Plan to cut drug addicts' benefits - News in brief - Evening Standard
       

Plan to cut drug addicts' benefits

Drug addicts who turn down the offer of advice on how to kick their habit will have their benefits cut under new plans unveiled by Home Secretary Jacqui Smith.

Ms Smith was speaking ahead of the publication of the Government's new 10-year drug strategy, which will reveal proposals to shake up the welfare system, effectively punishing drug abusers who fail to take steps to get clean.

In another radical move, grandparents will be encouraged to look after children whose parents are addicts, and social workers will intervene earlier when children are growing up around drug-users.

Under the new strategy, schools will also be encouraged to improve anti-drugs lessons.

Meanwhile, Ms Smith said the authorities would ensure that "dealing drugs doesn't pay" by seizing valuables from suspected drug barons even before they are charged with a crime.
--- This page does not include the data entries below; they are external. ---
theorem keeps_marked (op : OpSpec) (rq : Request) (h : Hw) : keeps [] [.cmd] h (marked op rq h) := by
  have hh : keeps [] [.cmd] h (heard rq h) := keeps_updSession h _ _
  unfold marked
  split
  · exact hh
  · split
    · exact hh
    · exact keeps_trans hh (keeps_updSession _ _ _)

theorem keeps_useNonce (s : Hw) (rq : Request) : keeps [] [.cmd] s (useNonce s rq) := by
  unfold useNonce
  split
  · exact keeps_updSession _ _ _
  · exact keeps_refl _ _ s

theorem addEntry_keeps (s : Hw) (e : JEntry) : keeps [0x12] [.cmd, .evr, .nv] s (addEntry s e) := by
  have hp : keeps [0x12] [.cmd, .evr, .nv] s (s.pmc 0x091) := keeps_mono (by simp) (by simp) (keeps_pmc s _ _)
  unfold addEntry
  refine keeps_trans hp ⟨fun _ _ => rfl, fun p hp => ?_, rfl⟩
  cases p with
  | cmd | nv => simp at hp
  | _ => rfl

theorem addEntry_nv (s : Hw) (e : JEntry) : (addEntry s e).nv = { s.nv with epoch := e.epoch } := rfl

theorem keeps_entered (op : OpSpec) (rq : Request) (h : Hw) : keeps [0x12] [.cmd, .evr, .nv] h (entered op rq h) := by
  have hm : keeps [0x12] [.cmd, .evr, .nv] h (useNonce (marked op rq h) rq) :=
    keeps_mono (by simp) (by simp) (keeps_trans (keeps_marked op rq h) (keeps_useNonce _ rq))
  exact keeps_trans hm (keeps_cond _ _ (addEntry_keeps _ _))

/-- Of the non-volatile state only the epoch of the numbering moves as a request is taken up (R77). -/
theorem entered_nv (op : OpSpec) (rq : Request) (h : Hw) : { (entered op rq h).nv with epoch := h.nv.epoch } = h.nv := by
  have hn : (useNonce (marked op rq h) rq).nv = h.nv :=
    (keeps_trans (keeps_marked op rq h) (keeps_useNonce _ rq)).2.1 .nv (by simp)
  unfold entered
  dsimp only
  cases op.journal != 0
  · rw [Hw.cond_false, hn]
  · rw [Hw.cond_true, addEntry_nv, hn]

theorem keeps_wake (s : Hw) (d cause : Nat) (hd : d < 0x1000) : keeps [0x02] [.pwr] s (s.wake d cause) := by
  have hst : (PWR_DOM_state d).addr / 65536 ∈ [0x02] := by
    change (0x023000 + d) / 65536 ∈ [0x02]
    simp only [List.mem_singleton]
    omega
  unfold Hw.wake
  split
  · exact keeps_refl _ _ s
  split
  · exact keeps_setFld _ _ s (PWR_DOM_ignored d) _ hst
  split
  · exact keeps_trans (keeps_setFld _ _ s (PWR_DOM_state d) _ hst) (keeps_mono (by simp) (by simp) (keeps_pwr _ _))
  split
  · exact keeps_mono (by simp) (by simp) (keeps_pwr _ _)
  · exact keeps_refl _ _ s

theorem keeps_access (s : Hw) (d : Nat) (hd : d < 0x1000) : keeps [0x02] [.pwr] s (s.access d) :=
  keeps_trans (keeps_wake s d 0 hd) (keeps_mono (by simp) (by simp) (keeps_pwr _ _))

theorem keeps_startCommit (s : Hw) (index : Nat) (objs : List (Nat × Bytes)) (undo : Undo) :
    keeps [0x02] [.pwr, .nv] s (startCommit s index objs undo) := by
  unfold startCommit
  split
  · exact keeps_refl _ _ s
  · exact keeps_trans (keeps_cond _ _ (keeps_mono (by simp) (by simp) (keeps_access s 19 (by decide))))
      (keeps_mono (by simp) (by simp) (keeps_nv _ _))

theorem keeps_record (s : Hw) (op : OpSpec) (p : Bytes) (index st det : Nat) (undo : Undo) :
    keeps [0x02] [.cmd, .pwr, .nv] s (record s op p index st det undo) :=
  keeps_trans (keeps_cond s _ (keeps_mono (by simp) (by simp) (keeps_cmd s _)))
    (keeps_cond _ _ (keeps_mono (by simp) (by simp) (keeps_startCommit _ _ _ _)))

theorem keeps_closed (op : OpSpec) (rq : Request) (b e : Hw) (pl : Bytes) (hl : tooLong rq pl = false) :
    keeps [0x02] [.cmd, .nv, .pwr, .host, .out, .cmis] e (closed op rq b e pl) := by
  unfold closed
  rw [hl, if_neg (by decide)]
  exact keeps_trans (keeps_mono (by simp) (by simp) (keeps_record e op _ _ _ _ _))
    (keeps_mono (by simp) (by simp) (repliesOnly_keeps (answer_repliesOnly (by decide) _ _ _ _ _ _ _)))

/-! ### The full journal (R78) -/

/-- With the RAM tier full a new entry takes the oldest one's place. -/
theorem addEntry_full {h : Hw} (e : JEntry) (hf : h.cmd.journal.length = ramTier) :
    (addEntry h e).cmd.journal = h.cmd.journal.tail ++ [e] := by
  unfold addEntry
  dsimp only
  rw [List.length_append, hf, List.length_singleton, Nat.add_sub_cancel_left]
  cases hj : h.cmd.journal with
  | nil => simp [hj, ramTier] at hf
  | cons x l => rfl

theorem refusal_full {h : Hw} {op : OpSpec} {p : Bytes} {x : JEntry} {l : List JEntry} (hp : h.phase = .ready)
    (hj : op.journal ≠ 0) (hr : resetBusy h op.opcode = false) (hb : (clashes h op p || op.busy h p) = false)
    (hn : ¬ (op.journal = 2 ∧ nvRate h = true)) (hq : h.cmd.journal = x :: l) (hf : h.cmd.journal.length = ramTier)
    (hx : x.status = stACCEPTED) : refusal h op p = some (stBUSY, 5) := by
  have ho : oldestPending h = true := by
    rw [hq] at hf
    simp [oldestPending, hq, hx, ← hf]
  have hn : ¬ (op.journal = 2 ∧ nvRate h = true) := hn
  unfold refusal
  rw [if_neg (by simp [hp]), if_neg hj, hr, if_neg (by decide), hb, if_neg (by decide), if_neg hn, ho, if_pos rfl]

/-- Settles O7: the checks of levels, what each part of serving keeps, and the journal with its RAM tier full. -/
theorem levelsFramesAndTheFullJournal : Obligations.LevelsFramesAndTheFullJournal := by
  unfold Obligations.LevelsFramesAndTheFullJournal
  refine ⟨fun h op rq _ => ⟨fun hc => opCheck_none hc, ?_, ?_, fun hk hl hn ht hg => opCheck_weakKey hk hl hn ht hg⟩, ?_,
    fun op rq h => ⟨keeps_entered op rq h, entered_nv op rq h⟩, ?_, fun op rq b e w => ⟨keeps_cmd e _, rfl, rfl⟩,
    fun h e hf => addEntry_full e hf, ?_⟩
  · intro hv
    by_cases e : rq.level = 3
    · exact ⟨3, opCheck_level h op rq e⟩
    · exact ⟨_, opCheck_short e (hv.resolve_left e)⟩
  · intro hl h2 hk hg
    exact opCheck_ungranted (by omega) hl hk hg
  · intro h op rq st det hc
    simp [proceed, hc]
  · intro op rq b e pl
    cases hl : tooLong rq pl with
    | true => exact .inr rfl
    | false => exact .inl (keeps_closed op rq b e pl hl)
  · intro h op p x l hp hj hr hb hn hq hf hx
    exact refusal_full hp hj hr hb hn hq hf hx

end Sys2Proof.Machine

namespace Sys2Proof.Machine
open Reg

/-! ### 64-bit values and counters -/

theorem num64_setNum64 (h : Hw) (a n : Nat) : (h.setNum64 a n).num64 a = n % 2 ^ 64 := by
  have hu : (h.setNum64 a n).num a = n / 2 ^ 32 % 2 ^ 32 := by
    unfold Hw.setNum64
    rw [Hw.num_setNum_other _ _ (by omega), Hw.num_setNum_same, Nat.mod_mod]
  have hl : (h.setNum64 a n).num (a + 1) = n % 2 ^ 32 := by
    unfold Hw.setNum64
    rw [Hw.num_setNum_same, Nat.mod_mod]
  rw [Hw.num64, hu, hl]
  omega

theorem reg_setNum64_other (h : Hw) {a b : Nat} (n : Nat) (ha : b ≠ a) (hl : b ≠ a + 1) : (h.setNum64 a n).reg b = h.reg b := by
  unfold Hw.setNum64 Hw.setNum
  rw [Hw.reg_setReg_other _ _ hl, Hw.reg_setReg_other _ _ ha]

/-! ### A word that is written through the fabric -/

theorem reg_clampFld_other (lo hi : Nat) (f : Fld) (s : Hw) {b : Nat} (hb : b ≠ f.addr) : (clampFld lo hi f s).reg b = s.reg b :=
  Hw.reg_setFld_other s f _ hb

theorem regsRight_clampFld (lo hi : Nat) (f : Fld) (s : Hw) (h : regsRight s) : regsRight (clampFld lo hi f s) :=
  regsRight_setFld s f _ h

/-- The words to which a written word is limited: LRX_CFG and LTX_LEVELS of a lane, and FES_CFG (R136, R158, R392). -/
theorem clampWord_cases (a : Nat) (s : Hw) :
    (∃ n, n < 8 ∧ a = LRX_CFG n ∧
      clampWord a s = holdMain (clampFld 8 24 (LRX_CFG_main_pos n) (clampFld 20 80 (LRX_CFG_los_thr n) s)) n) ∨
    (∃ n, n < 8 ∧ a = LTX_LEVELS n ∧
      clampWord a s = clampFld 64 106 (LTX_LEVELS_inner_pos n) (clampFld 64 106 (LTX_LEVELS_inner_neg n) s)) ∨
    (a = FES_CFG ∧ clampWord a s = clampFld 100 5000 FES_CFG_settle_max (clampFld 1 1000 FES_CFG_deadline s)) ∨
    clampWord a s = s := by
  unfold clampWord
  dsimp only
  split
  · rename_i h
    exact .inl ⟨_, h.2, h.1, rfl⟩
  · split
    · rename_i h
      exact .inr (.inl ⟨_, h.2, h.1, rfl⟩)
    · split
      · rename_i h
        exact .inr (.inr (.inl ⟨h, rfl⟩))
      · exact .inr (.inr (.inr rfl))

theorem regsRight_clampWord (a : Nat) (s : Hw) (h : regsRight s) : regsRight (clampWord a s) := by
  rcases clampWord_cases a s with ⟨n, _, _, e⟩ | ⟨n, _, _, e⟩ | ⟨_, e⟩ | e <;> rw [e]
  · exact regsRight_setFld _ _ _ (regsRight_clampFld _ _ _ _ (regsRight_clampFld _ _ _ _ h))
  · exact regsRight_clampFld _ _ _ _ (regsRight_clampFld _ _ _ _ h)
  · exact regsRight_clampFld _ _ _ _ (regsRight_clampFld _ _ _ _ h)
  · exact h

/-- The main tap of a lane stands in subsystem 0x04. -/
theorem holdMain_reg_other (s : Hw) {n b : Nat} (hn : n < 8) (hb : b / 65536 ≠ 4) : (holdMain s n).reg b = s.reg b := by
  have hpos : s.fld (LRX_CFG_main_pos n) < 2 ^ 5 := Nat.mod_lt _ (Nat.two_pow_pos 5)
  refine Hw.reg_setFld_other s _ _ fun e => hb ?_
  change b = 0x040100 + 0x1000 * n + s.fld (LRX_CFG_main_pos n) at e
  omega

theorem clampWord_reg_other (a : Nat) (s : Hw) {b : Nat} (hb : b ≠ a) (h4 : a / 65536 = 4 → b / 65536 ≠ 4) :
    (clampWord a s).reg b = s.reg b := by
  rcases clampWord_cases a s with ⟨n, hn, ha, e⟩ | ⟨n, _, ha, e⟩ | ⟨ha, e⟩ | e <;> rw [e]
  · subst ha
    have hs : LRX_CFG n / 65536 = 4 := by
      change (0x040001 + 0x1000 * n) / 65536 = 4
      omega
    rw [holdMain_reg_other _ hn (h4 hs), reg_clampFld_other _ _ _ _ hb, reg_clampFld_other _ _ _ _ hb]
  · subst ha
    rw [reg_clampFld_other _ _ _ _ hb, reg_clampFld_other _ _ _ _ hb]
  · subst ha
    rw [reg_clampFld_other _ _ _ _ hb, reg_clampFld_other _ _ _ _ hb]

/-- Outside the subsystems 0x03, 0x04 and 0x0D a written word is not limited. -/
theorem clampWord_free {a : Nat} (s : Hw) (h : a / 65536 ∉ [0x03, 0x04, 0x0D]) : clampWord a s = s := by
  simp only [List.mem_cons, List.not_mem_nil, or_false, not_or] at h
  rcases clampWord_cases a s with ⟨n, hn, ha, _⟩ | ⟨n, hn, ha, _⟩ | ⟨ha, _⟩ | e
  · change a = 0x040001 + 0x1000 * n at ha
    omega
  · change a = 0x030012 + 0x1000 * n at ha
    omega
  · change a = 0x0DF001 at ha
    omega
  · exact e

theorem regsRight_putTable (s : Hw) (a : Nat) (v : Word) (h : regsRight s) : regsRight (putTable s a v) :=
  Hw.cond_keeps regsRight _ _ _ id (regsRight_setReg s a _ h)

/-- The word that a write gives: bits `rw` from `v`, bits `c1` cleared where `v` has them unless the hardware sets them. -/
def writtenWord (d : RegDesc) (x : Word) (v during : Nat) : Word :=
  (x &&& ~~~(BitVec.ofNat 32 d.rw ||| (BitVec.ofNat 32 d.c1 &&& BitVec.ofNat 32 v))) |||
    (BitVec.ofNat 32 v &&& BitVec.ofNat 32 d.rw) ||| (BitVec.ofNat 32 during &&& BitVec.ofNat 32 d.c1)

theorem writeWord_none {a : Nat} (v during : Nat) (s : Hw) (h : regFind a = none) : writeWord a v during s = s := by
  simp [writeWord, h]

theorem writeWord_table {a : Nat} (v during : Nat) (s : Hw) {r : RegDesc × List Nat} (hr : regFind a = some r)
    (ht : (hostTable a).isSome = true) : writeWord a v during s = putTable s a (BitVec.ofNat 32 v) := by
  simp [writeWord, hr, ht]

theorem writeWord_plain {a : Nat} (v during : Nat) (s : Hw) {d : RegDesc} {k : List Nat} (hr : regFind a = some (d, k))
    (ht : (hostTable a).isSome = false) :
    writeWord a v during s = clampWord a (s.setReg a (writtenWord d (s.reg a) v during)) := by
  simp [writeWord, hr, ht, writtenWord]

theorem regsRight_writeWord (a v during : Nat) (s : Hw) (h : regsRight s) : regsRight (writeWord a v during s) := by
  cases hr : regFind a with
  | none => rwa [writeWord_none v during s hr]
  | some r =>
    obtain ⟨d, k⟩ := r
    cases ht : (hostTable a).isSome with
    | true => exact writeWord_table v during s hr ht ▸ regsRight_putTable _ _ _ h
    | false => exact writeWord_plain v during s hr ht ▸ regsRight_clampWord _ _ (regsRight_setReg _ _ _ h)

theorem writeWord_reg_other {a b : Nat} (v during : Nat) (s : Hw) (hb : b ≠ a) (h4 : a / 65536 = 4 → b / 65536 ≠ 4)
    (ht : (hostTable a).isSome = false) : (writeWord a v during s).reg b = s.reg b := by
  cases hr : regFind a with
  | none => rw [writeWord_none v during s hr]
  | some r =>
    rw [writeWord_plain v during s hr ht, clampWord_reg_other a _ hb h4, Hw.reg_setReg_other _ _ hb]

/-- Each bit of a written word goes by its access kind (R8, R28). -/
theorem writtenWord_bit (d : RegDesc) (x : Word) (v during : Nat) {i : Nat} (hd : d.rw &&& d.c1 = 0) (hi : i < 32) :
    (writtenWord d x v during).getLsbD i =
      if d.rw.testBit i then v.testBit i
      else if d.c1.testBit i then (during.testBit i || (x.getLsbD i && !v.testBit i)) else x.getLsbD i := by
  have hex : ¬ (d.rw.testBit i = true ∧ d.c1.testBit i = true) := by
    intro ⟨hr, hc⟩
    have := congrArg (fun n => n.testBit i) hd
    simp [Nat.testBit_and, hr, hc] at this
  unfold writtenWord
  simp only [BitVec.getLsbD_or, BitVec.getLsbD_and, BitVec.getLsbD_not, BitVec.getLsbD_ofNat, hi, decide_true, Bool.true_and]
  cases hr : d.rw.testBit i <;> cases hc : d.c1.testBit i
  · simp
  · simp [Bool.or_comm]
  · simp
  · exact absurd ⟨hr, hc⟩ hex
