-- ==== Sys2Proof/Word.lean ====
section
/-! DEFINITION. Word: the byte of the two streams (spec/00_scope.md R6), and the unit of N bytes the codec writes and
reads (spec/30_encoding.md R60), one constructor per unit width, so that a unit never has another length. -/

namespace Sys2Proof

/-- A byte: 8 bits, bit 0 least significant (R6). -/
abbrev Byte := BitVec 8

/-- An encoded unit in the order it travels, u0 first (spec/20_memory.md R46): 3 bytes for STD (format STD3, R61),
4 bytes for EXT (format EXT4, R62). -/
inductive CodeUnit where
  | std (u0 u1 u2 : Byte)
  | ext (u0 u1 u2 u3 : Byte)
  deriving DecidableEq, Repr

end Sys2Proof
end

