/-! ### Control -/

/-- R120: START, in every state: the word that selects it, and its effect. -/
def Obligations.StartOpensASession : Prop :=
  ∀ (s : State) (v : Variant) (d : Dir),
    decode s.eng.selector (.ctrl (0b01#2 ++ d.toBit ++ v.toBit)) = .ok (.start v d) ∧
    ∃ t, exec (.start v d) s = .next t ∧
      t.eng = { variant := v, dir := d, phase := .run, holdV := false, hold := 0#7, acc := ⟨0#8, 0#8, 0#8⟩,
                accCnt := 0#2, obuf := [], errK := 0#2 } ∧
      t.eng.status = 0#4 ++ 0b00#2 ++ 0b00#2 ++ 0b0#1 ++ 0b000#3 ++ d.toBit ++ v.toBit ++ 0b01#2

/-- R121, R23: RESET, in every state: every CTRL word with rst = 1 selects it, one with start = 1 too, and after it no input is
accepted. -/
def Obligations.ResetRestoresEveryElement : Prop :=
  ∀ (s : State) (x : BitVec 3),
    decode s.eng.selector (.ctrl (0b1#1 ++ x)) = .ok (.reset x) ∧
    ∃ t, exec (.reset x) s = .next t ∧
      t.eng = { variant := .std, dir := .enc, phase := .idle, holdV := false, hold := 0#7, acc := ⟨0#8, 0#8, 0#8⟩,
                accCnt := 0#2, obuf := [], errK := 0#2 } ∧
      t.eng.status = 0x0000#16 ∧ ∀ p, t.eng.inReady p = false

/-- R124: NOP: the word that selects it, and that it changes nothing. -/
def Obligations.NopChangesNothing : Prop :=
  ∀ (s : State) (x : BitVec 2),
    decode s.eng.selector (.ctrl (0b00#2 ++ x)) = .ok (.nop x) ∧ exec (.nop x) s = .next s

/-- R123: the STATUS read returns the word and changes no engine element. That the word is recorded in `env.statusSeen` is the model's
choice (log entry 2). -/
def Obligations.StatusReadReturnsTheWord : Prop :=
  ∀ s : State,
    exec .statusRead s = .next { s with env := { s.env with statusSeen := s.env.statusSeen ++
      [0#4 ++ s.eng.errK ++ s.eng.accCnt ++ BitVec.ofBool s.eng.holdV ++ BitVec.ofNat 3 s.eng.obuf.length ++
        s.eng.dir.toBit ++ s.eng.variant.toBit ++ s.eng.phase.toBits] } }

/-- R20: where each element stands in STATUS, bit position by bit position. -/
def Obligations.StatusFieldsShowTheElements : Prop :=
  ∀ e : Engine, e.obuf.length ≤ 4 →
    (e.status.extractLsb' 0 2).toNat =
      (match e.phase with | .idle => 0 | .run => 1 | .done => 2 | .err => 3) ∧
    e.status.getLsbD 2 = (e.variant == .ext) ∧ e.status.getLsbD 3 = (e.dir == .dec) ∧
    (e.status.extractLsb' 4 3).toNat = e.obuf.length ∧ e.status.getLsbD 7 = e.holdV ∧
    e.status.extractLsb' 8 2 = e.accCnt ∧ e.status.extractLsb' 10 2 = e.errK ∧ e.status.extractLsb' 12 4 = 0#4

/-- R71 (a), R68, R69: the ignored bits of a word have no effect. -/
def Obligations.IgnoredBitsHaveNoEffect : Prop :=
  ∀ (s : State) (x y : Byte) (r q : BitVec 3) (m n : BitVec 2),
    exec (.eosEnc x) s = exec (.eosEnc y) s ∧ exec (.eosDec x) s = exec (.eosDec y) s ∧
    exec (.reset r) s = exec (.reset q) s ∧ exec (.nop m) s = exec (.nop n) s
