-- ==== Sys2Proof/Laws/Fairness.lean ====
section
/-! SUPPORT. Laws/Fairness: what a step of a run can do while the controller is silent, said once: accept the input offered, let the
consumer take a byte, or leave the engine and the session's record as they are. -/

namespace Sys2Proof.Machine

@[simp] theorem Stimulus.portIn_ports (p : PortIn) : (Stimulus.ports p).portIn = p := rfl

theorem State.waitsForInput_iff (s : State) (x : Stimulus) :
    s.waitsForInput x = true ↔
      (s.eng.phase = .run ∧ s.eng.obuf = []) ∧ x.portIn.rst = false ∧ x.portIn.start = false := by
  rw [State.waitsForInput, inReady_iff, Engine.accepting_iff]

theorem State.waitsForConsumer_iff (s : State) (x : Stimulus) :
    s.waitsForConsumer x = true ↔ s.eng.obuf ≠ [] ∧ x.portIn.rst = false ∧ x.portIn.start = false := by
  rw [State.waitsForConsumer, outValid_iff]

/-- A unit the datapath is handed decodes to one of its rows, which leaves the engine and the session's record. -/
theorem exec_of_decodeUnit {v : Variant} {d : Dir} {u : List Byte} {i : Instr} {s t : State}
    (hd : decodeUnit v d u = .ok i) (h : exec i s = .next t) : ∃ r, t = s.recordResult r := by
  unfold decodeUnit decodeEncStd decodeEncExt at hd
  (repeat' split at hd) <;> cases hd
  all_goals try unfold decodeDecStd at h
  all_goals try unfold decodeDecExt at h
  all_goals try split at h
  all_goals (cases h; exact ⟨_, rfl⟩)

/-- Everything a step can do while neither RESET nor START is asked for. -/
theorem step_noControl_cases {s t : State} {x : Stimulus} (h : step (s.setPending [x]) = .next t)
    (h1 : x.portIn.rst = false) (h2 : x.portIn.start = false) :
    (s.waitsForInput x = true ∧ x.portIn.inValid = true ∧
      ∃ i, decodeIn s.eng.selector x.portIn.inWord = .ok i ∧ exec i (s.setPending []) = .next t) ∨
    (s.waitsForConsumer x = true ∧ x.portIn.outReady = true ∧ execPop (s.setPending []) = .next t) ∨
    ((s.waitsForInput x = true → x.portIn.inValid = false) ∧
      (s.waitsForConsumer x = true → x.portIn.outReady = false) ∧
      t.eng = s.eng ∧ t.env.accepted = s.env.accepted ∧ t.env.output = s.env.output ∧ t.env.sink = s.env.sink) := by
  obtain ⟨h, -⟩ | ⟨y, rest, i, hp, hf, he⟩ := step_cases h
  · cases h
  cases hp
  cases x with
  | statusRead => cases hf; cases he; exact .inr (.inr ⟨fun _ => rfl, fun _ => rfl, rfl, rfl, rfl, rfl⟩)
  | unit u =>
    obtain ⟨r, rfl⟩ := exec_of_decodeUnit hf he
    exact .inr (.inr ⟨fun _ => rfl, fun _ => rfl, rfl, rfl, rfl, rfl⟩)
  | ports p =>
    change p.rst = false at h1
    change p.start = false at h2
    by_cases hi : (p.inValid && s.eng.inReady p) = true
    · rw [Bool.and_eq_true] at hi
      exact .inl ⟨hi.2, hi.1, i, (fetch_accepted _ p hi.1 hi.2).symm.trans hf, he⟩
    · rw [Bool.not_eq_true] at hi
      by_cases ho : (p.outReady && s.eng.outValid p) = true
      · rw [Bool.and_eq_true] at ho
        have hw : fetch s.eng (.ports p) = .ok .pop := by
          simp [fetch, stimulusWord, eventWord, h1, h2, hi, ho, decode]
        cases hw.symm.trans hf
        exact .inr (.inl ⟨ho.2, ho.1, he⟩)
      · rw [Bool.not_eq_true] at ho
        cases (fetch_noEvent _ p h1 h2 hi ho).symm.trans hf
        cases he
        refine .inr (.inr ⟨fun hw => ?_, fun hw => ?_, rfl, rfl, rfl, rfl⟩)
        · change s.eng.inReady p = true at hw
          simpa [hw] using hi
        · change s.eng.outValid p = true at hw
          simpa [hw] using ho

end Sys2Proof.Machine
end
Assets such as plasma TVs and jewellery - as well as larger items such as cars and yachts - would be confiscated on arrest to deny them the opportunity to conceal them in the weeks or months before their trial.

The plans have already been attacked by shadow home secretary David Davis and civil liberties groups, who queried the legality of seizing goods before convictions.

Ms Smith set out her plans to withhold benefit payments in an interview with BBC Radio 4's Today programme.

"If somebody is on work-related benefits or incapacity benefit and what is stopping them from getting back into work is their drug problem, what we are saying today is that we will expect people as a minimum to come and have an appointment - a meeting - with a specialist drug treatment adviser," she said.

"Ninety-six per cent of people can get into treatment within three weeks now and actually it is not unreasonable for somebody who is on benefits to be expected to talk to people about how they can get into treatment, get off drugs and back into work again."

Ms Smith said there were signs that an increase in drug treatment programmes over the past three or four years were having an impact on rates of acquisitive crime by users seeking money to fund their habits. But she said it could take up to seven years for addicts to become drug-free, and it would be 10 years before the full results of the programmes are seen.